Aim of the exercise
From the data below, please reproduce exactly everything from the line that contains "to R440). -/" down to the line that contains "id := (c.getD", with both ends included.

-=-=-

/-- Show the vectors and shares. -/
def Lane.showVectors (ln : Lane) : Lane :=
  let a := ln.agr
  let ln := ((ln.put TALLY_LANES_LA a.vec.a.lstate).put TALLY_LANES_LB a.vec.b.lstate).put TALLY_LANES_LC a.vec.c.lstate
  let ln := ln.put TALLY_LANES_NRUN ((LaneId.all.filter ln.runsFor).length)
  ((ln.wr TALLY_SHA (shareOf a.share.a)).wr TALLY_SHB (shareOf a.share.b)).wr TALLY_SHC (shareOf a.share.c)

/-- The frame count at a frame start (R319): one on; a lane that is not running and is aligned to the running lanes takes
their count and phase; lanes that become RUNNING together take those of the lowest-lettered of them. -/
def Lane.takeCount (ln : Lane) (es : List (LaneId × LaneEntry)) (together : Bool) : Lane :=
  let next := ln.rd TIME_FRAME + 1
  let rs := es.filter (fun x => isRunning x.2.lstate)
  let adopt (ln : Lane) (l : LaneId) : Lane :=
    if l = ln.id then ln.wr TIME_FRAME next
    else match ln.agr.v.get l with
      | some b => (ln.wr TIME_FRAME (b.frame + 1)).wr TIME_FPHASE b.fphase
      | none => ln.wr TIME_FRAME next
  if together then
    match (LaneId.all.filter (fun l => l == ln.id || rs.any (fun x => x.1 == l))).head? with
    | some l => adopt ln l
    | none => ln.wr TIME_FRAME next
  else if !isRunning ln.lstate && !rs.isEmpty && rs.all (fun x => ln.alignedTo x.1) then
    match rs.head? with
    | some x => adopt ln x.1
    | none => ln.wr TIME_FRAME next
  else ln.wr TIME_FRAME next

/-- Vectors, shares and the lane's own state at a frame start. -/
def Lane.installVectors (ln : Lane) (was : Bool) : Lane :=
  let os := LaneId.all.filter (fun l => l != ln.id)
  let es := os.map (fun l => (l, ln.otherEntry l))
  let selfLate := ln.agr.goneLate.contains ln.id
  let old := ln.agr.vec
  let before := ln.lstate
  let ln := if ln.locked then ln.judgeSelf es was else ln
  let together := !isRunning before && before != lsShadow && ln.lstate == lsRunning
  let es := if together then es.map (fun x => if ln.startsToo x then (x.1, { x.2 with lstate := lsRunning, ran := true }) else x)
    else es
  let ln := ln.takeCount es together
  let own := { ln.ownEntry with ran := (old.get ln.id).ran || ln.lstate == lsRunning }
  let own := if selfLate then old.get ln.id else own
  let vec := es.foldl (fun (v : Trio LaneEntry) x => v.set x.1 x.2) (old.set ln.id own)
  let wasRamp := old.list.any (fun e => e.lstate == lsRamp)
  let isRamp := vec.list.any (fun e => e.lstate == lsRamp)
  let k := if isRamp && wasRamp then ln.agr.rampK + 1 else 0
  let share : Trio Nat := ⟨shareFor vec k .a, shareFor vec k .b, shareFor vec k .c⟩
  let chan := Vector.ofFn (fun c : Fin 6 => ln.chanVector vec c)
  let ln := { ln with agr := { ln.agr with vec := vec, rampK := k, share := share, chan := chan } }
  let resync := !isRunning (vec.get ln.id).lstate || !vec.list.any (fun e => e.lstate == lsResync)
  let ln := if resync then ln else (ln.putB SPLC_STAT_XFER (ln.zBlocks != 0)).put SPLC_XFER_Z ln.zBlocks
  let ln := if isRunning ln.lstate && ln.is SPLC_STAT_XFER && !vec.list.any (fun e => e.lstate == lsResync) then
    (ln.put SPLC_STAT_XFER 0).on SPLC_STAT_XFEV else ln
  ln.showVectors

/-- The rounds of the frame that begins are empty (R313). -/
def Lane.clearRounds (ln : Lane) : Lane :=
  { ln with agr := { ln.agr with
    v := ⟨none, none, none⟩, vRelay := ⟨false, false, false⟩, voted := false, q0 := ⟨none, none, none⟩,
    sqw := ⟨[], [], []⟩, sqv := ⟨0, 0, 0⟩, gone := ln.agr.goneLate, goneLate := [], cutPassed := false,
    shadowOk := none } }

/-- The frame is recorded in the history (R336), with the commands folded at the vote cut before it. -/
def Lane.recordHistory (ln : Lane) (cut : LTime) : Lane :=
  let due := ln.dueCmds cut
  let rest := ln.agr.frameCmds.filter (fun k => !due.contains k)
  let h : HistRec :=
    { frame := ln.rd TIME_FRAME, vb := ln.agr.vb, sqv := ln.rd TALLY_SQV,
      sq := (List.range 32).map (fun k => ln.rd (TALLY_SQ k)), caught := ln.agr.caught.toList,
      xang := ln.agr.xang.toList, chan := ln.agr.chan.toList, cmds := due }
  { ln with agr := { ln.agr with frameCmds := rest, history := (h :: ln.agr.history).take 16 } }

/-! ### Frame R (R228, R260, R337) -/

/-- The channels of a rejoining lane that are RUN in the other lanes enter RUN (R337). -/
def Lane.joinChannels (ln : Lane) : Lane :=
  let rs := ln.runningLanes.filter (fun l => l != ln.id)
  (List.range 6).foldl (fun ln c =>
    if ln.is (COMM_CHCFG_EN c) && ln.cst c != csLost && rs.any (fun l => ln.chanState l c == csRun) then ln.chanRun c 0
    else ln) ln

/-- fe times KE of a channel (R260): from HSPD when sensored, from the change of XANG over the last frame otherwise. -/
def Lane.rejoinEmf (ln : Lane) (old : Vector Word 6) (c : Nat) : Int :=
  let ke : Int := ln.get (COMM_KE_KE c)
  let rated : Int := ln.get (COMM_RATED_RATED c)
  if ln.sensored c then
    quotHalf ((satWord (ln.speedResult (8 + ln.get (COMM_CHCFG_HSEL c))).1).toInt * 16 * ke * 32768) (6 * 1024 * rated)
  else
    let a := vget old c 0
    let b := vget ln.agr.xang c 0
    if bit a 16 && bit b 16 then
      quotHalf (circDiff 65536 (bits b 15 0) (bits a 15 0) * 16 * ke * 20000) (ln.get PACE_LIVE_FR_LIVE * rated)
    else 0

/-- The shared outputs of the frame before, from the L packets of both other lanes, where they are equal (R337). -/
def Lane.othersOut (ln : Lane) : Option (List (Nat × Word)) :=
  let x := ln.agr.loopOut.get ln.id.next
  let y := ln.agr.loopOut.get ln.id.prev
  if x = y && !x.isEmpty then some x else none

-=-=-

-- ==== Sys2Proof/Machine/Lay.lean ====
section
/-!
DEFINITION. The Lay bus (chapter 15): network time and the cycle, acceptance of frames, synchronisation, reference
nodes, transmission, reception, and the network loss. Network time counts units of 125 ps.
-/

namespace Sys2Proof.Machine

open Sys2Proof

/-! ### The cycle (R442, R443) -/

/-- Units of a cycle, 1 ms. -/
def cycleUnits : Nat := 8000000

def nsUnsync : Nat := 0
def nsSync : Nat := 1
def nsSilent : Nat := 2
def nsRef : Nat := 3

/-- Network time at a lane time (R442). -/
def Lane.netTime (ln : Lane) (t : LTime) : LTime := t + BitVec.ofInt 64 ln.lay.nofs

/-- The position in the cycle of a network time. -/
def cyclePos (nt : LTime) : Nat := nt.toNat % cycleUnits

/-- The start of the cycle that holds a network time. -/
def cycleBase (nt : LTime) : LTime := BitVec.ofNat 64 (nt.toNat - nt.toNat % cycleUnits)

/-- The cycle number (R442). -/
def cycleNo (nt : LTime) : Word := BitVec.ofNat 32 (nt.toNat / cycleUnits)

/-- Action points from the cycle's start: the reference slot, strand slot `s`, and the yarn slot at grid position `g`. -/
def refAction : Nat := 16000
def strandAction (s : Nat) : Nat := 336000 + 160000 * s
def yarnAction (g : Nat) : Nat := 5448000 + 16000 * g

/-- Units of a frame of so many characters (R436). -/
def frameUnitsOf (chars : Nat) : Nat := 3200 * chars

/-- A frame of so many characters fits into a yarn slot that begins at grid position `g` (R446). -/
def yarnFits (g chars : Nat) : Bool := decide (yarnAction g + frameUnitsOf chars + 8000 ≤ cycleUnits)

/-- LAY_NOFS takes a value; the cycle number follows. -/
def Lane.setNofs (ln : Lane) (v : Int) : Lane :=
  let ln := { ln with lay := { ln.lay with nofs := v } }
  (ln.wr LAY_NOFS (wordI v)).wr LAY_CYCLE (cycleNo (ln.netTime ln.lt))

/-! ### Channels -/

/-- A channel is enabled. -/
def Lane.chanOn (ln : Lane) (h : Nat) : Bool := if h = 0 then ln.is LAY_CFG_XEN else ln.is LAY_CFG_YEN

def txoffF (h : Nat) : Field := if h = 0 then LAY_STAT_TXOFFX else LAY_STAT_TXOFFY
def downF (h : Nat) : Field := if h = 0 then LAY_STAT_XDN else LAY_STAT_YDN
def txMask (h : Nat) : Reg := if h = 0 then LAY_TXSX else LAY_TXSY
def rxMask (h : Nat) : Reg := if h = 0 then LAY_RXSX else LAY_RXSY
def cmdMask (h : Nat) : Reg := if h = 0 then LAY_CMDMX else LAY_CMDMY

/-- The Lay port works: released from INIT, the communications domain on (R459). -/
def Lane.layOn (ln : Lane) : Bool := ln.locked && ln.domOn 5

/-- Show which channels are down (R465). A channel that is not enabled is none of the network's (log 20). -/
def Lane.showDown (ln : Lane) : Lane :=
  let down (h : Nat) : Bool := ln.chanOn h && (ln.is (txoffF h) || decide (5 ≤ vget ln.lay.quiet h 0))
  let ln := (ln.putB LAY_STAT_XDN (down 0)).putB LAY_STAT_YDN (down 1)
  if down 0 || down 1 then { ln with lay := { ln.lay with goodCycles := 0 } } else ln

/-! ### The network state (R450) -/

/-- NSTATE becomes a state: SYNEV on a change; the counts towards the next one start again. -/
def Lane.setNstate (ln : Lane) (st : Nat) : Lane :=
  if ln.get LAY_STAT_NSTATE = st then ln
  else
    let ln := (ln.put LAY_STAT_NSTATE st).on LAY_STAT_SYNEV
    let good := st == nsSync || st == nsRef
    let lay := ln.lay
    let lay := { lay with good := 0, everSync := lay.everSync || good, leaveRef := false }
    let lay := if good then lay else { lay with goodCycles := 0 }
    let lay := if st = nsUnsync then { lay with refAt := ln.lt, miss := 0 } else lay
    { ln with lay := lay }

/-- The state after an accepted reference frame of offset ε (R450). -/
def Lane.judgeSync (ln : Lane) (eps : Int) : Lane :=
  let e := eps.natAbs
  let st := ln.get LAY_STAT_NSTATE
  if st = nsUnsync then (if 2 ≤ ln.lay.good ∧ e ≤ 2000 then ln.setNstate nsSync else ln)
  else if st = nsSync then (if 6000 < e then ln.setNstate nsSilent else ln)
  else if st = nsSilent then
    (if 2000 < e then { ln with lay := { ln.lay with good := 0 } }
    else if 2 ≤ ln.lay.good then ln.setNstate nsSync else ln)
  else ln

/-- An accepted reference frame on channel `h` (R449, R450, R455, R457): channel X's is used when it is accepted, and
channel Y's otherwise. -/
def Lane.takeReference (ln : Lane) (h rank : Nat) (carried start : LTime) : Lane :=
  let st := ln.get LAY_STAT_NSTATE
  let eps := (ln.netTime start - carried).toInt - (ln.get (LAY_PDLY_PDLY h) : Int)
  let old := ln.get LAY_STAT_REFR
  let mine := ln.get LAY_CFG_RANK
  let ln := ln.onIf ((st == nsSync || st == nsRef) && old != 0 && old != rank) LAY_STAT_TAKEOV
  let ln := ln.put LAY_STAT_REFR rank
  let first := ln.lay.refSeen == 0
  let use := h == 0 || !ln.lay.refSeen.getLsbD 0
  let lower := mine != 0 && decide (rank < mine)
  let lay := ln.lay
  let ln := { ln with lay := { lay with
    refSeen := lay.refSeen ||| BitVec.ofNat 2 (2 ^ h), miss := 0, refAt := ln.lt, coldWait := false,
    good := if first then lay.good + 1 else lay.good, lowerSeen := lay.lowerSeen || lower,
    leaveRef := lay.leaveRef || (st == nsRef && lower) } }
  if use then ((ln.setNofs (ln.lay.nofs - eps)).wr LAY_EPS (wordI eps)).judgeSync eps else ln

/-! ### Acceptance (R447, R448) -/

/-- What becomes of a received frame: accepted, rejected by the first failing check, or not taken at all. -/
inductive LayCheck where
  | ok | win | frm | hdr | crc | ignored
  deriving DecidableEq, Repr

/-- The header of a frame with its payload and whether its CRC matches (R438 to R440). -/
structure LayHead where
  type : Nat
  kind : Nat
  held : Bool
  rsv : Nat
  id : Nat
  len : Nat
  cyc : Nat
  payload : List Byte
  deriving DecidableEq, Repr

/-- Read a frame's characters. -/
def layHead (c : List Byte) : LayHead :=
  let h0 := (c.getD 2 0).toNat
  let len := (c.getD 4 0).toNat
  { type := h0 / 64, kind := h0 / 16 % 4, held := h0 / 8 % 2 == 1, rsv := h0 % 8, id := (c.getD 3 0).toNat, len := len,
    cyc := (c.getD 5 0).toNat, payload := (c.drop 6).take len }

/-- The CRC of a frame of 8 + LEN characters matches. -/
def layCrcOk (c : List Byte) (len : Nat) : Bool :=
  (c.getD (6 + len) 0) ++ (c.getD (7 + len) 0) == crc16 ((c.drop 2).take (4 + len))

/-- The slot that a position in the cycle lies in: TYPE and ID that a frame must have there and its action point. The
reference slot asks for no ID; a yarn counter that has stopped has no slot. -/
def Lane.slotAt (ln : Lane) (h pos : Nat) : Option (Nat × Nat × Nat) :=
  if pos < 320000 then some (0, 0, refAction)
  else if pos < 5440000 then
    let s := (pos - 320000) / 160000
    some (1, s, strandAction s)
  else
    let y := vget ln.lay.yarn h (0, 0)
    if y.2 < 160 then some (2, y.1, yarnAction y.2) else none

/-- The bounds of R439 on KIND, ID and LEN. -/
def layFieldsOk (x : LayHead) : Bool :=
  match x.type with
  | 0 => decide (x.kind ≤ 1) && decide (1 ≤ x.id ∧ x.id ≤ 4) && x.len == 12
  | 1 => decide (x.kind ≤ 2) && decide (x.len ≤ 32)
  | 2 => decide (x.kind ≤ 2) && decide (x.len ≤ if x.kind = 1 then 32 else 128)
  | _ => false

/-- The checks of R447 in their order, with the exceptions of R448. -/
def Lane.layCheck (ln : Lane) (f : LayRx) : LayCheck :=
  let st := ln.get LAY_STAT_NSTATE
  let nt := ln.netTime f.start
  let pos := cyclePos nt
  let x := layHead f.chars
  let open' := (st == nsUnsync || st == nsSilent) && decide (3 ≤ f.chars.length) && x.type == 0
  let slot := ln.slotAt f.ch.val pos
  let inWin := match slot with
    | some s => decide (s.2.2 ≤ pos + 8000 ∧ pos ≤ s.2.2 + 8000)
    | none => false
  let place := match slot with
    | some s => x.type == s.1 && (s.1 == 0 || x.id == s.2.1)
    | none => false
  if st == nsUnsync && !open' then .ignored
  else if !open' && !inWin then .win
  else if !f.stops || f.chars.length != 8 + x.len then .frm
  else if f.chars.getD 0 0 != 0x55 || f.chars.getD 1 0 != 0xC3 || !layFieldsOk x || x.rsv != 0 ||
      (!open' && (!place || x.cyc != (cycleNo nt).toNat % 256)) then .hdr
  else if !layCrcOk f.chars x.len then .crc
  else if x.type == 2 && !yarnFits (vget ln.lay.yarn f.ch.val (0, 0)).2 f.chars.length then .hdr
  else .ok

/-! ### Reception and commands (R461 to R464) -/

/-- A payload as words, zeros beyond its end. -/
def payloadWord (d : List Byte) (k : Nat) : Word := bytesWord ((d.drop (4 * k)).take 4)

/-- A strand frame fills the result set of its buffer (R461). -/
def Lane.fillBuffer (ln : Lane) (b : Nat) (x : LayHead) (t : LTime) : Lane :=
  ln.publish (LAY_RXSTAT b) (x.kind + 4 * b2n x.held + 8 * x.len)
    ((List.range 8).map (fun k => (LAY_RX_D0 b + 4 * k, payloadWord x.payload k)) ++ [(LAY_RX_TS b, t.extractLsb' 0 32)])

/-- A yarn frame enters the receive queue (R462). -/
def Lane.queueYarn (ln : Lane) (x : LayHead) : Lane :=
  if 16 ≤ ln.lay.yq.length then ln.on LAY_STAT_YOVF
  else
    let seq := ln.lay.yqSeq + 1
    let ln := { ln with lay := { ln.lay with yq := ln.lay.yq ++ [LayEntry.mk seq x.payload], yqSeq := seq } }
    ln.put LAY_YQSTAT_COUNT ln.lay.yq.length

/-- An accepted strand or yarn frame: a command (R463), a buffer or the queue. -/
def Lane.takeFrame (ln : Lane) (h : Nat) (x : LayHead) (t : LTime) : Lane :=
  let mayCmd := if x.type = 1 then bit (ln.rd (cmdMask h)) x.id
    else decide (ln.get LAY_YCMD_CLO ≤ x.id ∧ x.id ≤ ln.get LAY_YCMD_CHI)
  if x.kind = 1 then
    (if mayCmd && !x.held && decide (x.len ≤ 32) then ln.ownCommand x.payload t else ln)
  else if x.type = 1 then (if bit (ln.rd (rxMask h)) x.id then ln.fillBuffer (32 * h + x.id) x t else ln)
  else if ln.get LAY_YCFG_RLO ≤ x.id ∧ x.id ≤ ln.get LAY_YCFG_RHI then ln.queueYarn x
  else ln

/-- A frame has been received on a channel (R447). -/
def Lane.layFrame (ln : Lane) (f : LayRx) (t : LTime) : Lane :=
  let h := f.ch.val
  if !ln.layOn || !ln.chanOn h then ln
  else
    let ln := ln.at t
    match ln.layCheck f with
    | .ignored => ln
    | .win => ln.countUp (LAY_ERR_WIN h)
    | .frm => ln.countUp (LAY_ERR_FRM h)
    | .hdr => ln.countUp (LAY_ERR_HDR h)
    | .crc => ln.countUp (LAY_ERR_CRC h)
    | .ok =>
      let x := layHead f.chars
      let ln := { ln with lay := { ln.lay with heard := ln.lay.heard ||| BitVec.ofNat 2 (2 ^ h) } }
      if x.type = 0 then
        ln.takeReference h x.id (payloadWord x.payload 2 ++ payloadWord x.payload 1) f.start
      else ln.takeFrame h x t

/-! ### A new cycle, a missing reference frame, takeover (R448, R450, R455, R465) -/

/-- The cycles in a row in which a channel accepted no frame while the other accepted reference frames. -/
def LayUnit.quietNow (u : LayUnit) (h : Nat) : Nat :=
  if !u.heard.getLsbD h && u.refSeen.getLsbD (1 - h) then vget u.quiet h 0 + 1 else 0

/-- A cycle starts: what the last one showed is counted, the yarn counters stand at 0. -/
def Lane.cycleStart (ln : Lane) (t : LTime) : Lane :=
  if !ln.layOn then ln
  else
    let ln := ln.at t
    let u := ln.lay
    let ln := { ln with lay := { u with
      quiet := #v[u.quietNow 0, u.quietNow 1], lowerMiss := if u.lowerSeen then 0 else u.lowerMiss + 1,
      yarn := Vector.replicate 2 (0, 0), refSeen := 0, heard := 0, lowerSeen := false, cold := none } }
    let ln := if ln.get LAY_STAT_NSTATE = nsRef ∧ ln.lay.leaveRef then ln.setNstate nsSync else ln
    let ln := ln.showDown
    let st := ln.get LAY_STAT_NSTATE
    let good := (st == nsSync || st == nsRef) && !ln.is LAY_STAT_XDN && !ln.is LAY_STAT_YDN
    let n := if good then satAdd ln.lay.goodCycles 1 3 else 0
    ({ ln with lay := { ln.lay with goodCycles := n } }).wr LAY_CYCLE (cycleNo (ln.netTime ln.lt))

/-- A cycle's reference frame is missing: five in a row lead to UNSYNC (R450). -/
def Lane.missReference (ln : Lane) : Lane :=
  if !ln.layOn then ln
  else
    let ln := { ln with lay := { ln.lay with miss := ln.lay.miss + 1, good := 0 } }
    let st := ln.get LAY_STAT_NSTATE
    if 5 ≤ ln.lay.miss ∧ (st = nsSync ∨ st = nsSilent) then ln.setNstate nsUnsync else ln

-=-=-

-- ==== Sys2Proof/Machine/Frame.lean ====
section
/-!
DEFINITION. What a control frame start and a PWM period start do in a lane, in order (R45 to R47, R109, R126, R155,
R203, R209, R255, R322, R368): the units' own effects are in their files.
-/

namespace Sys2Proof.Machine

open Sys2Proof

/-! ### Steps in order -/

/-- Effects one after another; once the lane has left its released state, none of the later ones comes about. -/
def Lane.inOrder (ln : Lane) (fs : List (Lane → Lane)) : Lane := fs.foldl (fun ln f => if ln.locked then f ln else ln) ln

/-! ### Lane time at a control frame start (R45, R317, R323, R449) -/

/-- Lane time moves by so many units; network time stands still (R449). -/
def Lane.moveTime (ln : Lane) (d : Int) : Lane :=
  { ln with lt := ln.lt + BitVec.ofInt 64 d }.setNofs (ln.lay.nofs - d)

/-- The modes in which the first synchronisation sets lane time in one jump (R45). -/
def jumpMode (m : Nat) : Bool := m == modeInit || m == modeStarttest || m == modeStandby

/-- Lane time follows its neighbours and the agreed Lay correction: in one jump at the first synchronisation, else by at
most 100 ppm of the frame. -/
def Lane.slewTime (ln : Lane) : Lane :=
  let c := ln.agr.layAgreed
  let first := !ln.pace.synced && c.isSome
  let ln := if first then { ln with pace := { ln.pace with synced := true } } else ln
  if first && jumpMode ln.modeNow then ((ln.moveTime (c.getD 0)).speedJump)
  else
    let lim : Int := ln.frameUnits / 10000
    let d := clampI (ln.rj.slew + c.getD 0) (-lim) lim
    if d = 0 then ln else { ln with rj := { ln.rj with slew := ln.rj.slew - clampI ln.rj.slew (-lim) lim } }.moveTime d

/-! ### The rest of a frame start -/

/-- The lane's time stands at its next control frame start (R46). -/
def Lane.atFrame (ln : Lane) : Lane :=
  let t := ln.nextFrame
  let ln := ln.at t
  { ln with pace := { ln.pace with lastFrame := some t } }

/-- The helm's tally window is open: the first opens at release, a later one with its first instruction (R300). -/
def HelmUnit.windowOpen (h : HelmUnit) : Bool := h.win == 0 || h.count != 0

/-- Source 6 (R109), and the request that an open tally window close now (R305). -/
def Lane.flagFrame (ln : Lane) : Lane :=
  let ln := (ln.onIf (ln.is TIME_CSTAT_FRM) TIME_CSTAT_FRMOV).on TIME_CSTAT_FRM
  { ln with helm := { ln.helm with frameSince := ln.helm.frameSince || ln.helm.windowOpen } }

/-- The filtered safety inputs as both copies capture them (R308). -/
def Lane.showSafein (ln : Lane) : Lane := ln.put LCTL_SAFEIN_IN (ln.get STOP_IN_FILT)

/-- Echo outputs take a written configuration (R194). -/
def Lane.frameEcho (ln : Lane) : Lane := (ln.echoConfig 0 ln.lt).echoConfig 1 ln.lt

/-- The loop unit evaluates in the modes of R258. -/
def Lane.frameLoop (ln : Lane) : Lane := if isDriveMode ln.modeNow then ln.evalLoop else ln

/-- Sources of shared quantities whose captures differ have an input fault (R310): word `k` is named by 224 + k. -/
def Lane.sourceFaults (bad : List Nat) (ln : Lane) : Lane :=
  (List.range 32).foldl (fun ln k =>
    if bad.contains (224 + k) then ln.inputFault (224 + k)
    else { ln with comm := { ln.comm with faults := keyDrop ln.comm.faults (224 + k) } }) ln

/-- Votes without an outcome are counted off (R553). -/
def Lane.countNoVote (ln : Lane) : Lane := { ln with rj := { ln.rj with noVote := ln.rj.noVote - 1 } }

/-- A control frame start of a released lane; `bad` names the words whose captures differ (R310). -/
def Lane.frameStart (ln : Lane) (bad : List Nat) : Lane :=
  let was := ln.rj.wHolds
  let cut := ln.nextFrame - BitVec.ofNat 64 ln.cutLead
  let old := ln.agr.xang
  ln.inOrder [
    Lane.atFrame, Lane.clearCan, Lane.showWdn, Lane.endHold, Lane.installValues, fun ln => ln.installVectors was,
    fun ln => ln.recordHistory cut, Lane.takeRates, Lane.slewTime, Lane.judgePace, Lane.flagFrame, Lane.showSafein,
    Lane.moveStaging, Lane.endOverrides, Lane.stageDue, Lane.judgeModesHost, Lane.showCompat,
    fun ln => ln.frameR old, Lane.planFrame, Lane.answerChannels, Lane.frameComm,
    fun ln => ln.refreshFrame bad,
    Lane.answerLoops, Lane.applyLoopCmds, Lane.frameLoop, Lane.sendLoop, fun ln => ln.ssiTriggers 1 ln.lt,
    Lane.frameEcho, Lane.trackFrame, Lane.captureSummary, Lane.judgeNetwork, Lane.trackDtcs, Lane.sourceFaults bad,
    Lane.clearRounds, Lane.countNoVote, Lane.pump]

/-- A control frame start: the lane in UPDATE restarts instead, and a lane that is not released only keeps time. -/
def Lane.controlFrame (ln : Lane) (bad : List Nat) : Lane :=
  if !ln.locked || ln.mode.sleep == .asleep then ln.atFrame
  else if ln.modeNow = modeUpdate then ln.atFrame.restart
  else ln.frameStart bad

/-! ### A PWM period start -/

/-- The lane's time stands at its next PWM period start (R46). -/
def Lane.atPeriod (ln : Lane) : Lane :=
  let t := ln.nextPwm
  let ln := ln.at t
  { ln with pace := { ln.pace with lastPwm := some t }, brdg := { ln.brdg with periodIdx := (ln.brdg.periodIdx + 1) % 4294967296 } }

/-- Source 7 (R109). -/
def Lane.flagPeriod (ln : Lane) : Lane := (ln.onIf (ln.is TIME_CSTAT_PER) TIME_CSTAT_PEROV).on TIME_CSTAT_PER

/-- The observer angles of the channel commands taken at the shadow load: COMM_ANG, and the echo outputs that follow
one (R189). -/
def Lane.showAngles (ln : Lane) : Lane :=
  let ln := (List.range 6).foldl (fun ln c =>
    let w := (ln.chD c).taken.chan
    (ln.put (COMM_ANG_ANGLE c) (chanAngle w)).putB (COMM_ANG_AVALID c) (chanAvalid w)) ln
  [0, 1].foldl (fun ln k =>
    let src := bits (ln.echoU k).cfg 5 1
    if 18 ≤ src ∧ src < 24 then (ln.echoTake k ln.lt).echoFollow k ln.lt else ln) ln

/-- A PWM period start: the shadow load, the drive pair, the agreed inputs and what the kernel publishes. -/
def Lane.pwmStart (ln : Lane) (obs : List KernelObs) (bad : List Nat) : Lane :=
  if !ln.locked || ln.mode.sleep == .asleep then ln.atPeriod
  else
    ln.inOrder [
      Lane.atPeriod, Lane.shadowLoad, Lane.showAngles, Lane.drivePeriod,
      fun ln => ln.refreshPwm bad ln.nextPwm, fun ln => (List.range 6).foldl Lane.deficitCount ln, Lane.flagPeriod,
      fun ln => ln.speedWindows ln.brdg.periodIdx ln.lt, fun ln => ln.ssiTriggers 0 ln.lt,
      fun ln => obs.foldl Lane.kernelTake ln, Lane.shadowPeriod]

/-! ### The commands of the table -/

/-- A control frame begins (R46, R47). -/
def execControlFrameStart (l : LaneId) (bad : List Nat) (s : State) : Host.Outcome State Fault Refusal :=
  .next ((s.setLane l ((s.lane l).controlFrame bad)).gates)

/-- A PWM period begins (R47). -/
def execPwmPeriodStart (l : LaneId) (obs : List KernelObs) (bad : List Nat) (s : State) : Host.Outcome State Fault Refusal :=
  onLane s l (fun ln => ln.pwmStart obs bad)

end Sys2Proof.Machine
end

-=-=-

Written response
/-- The header of a frame with its payload and whether its CRC matches (R438 to R440). -/
structure LayHead where
  type : Nat
  kind : Nat
  held : Bool
  rsv : Nat
  id : Nat
  len : Nat
  cyc : Nat
  payload : List Byte
  deriving DecidableEq, Repr

/-- Read a frame's characters. -/
def layHead (c : List Byte) : LayHead :=
  let h0 := (c.getD 2 0).toNat
  let len := (c.getD 4 0).toNat
  { type := h0 / 64, kind := h0 / 16 % 4, held := h0 / 8 % 2 == 1, rsv := h0 % 8, id := (c.getD 3 0).toNat, len := len,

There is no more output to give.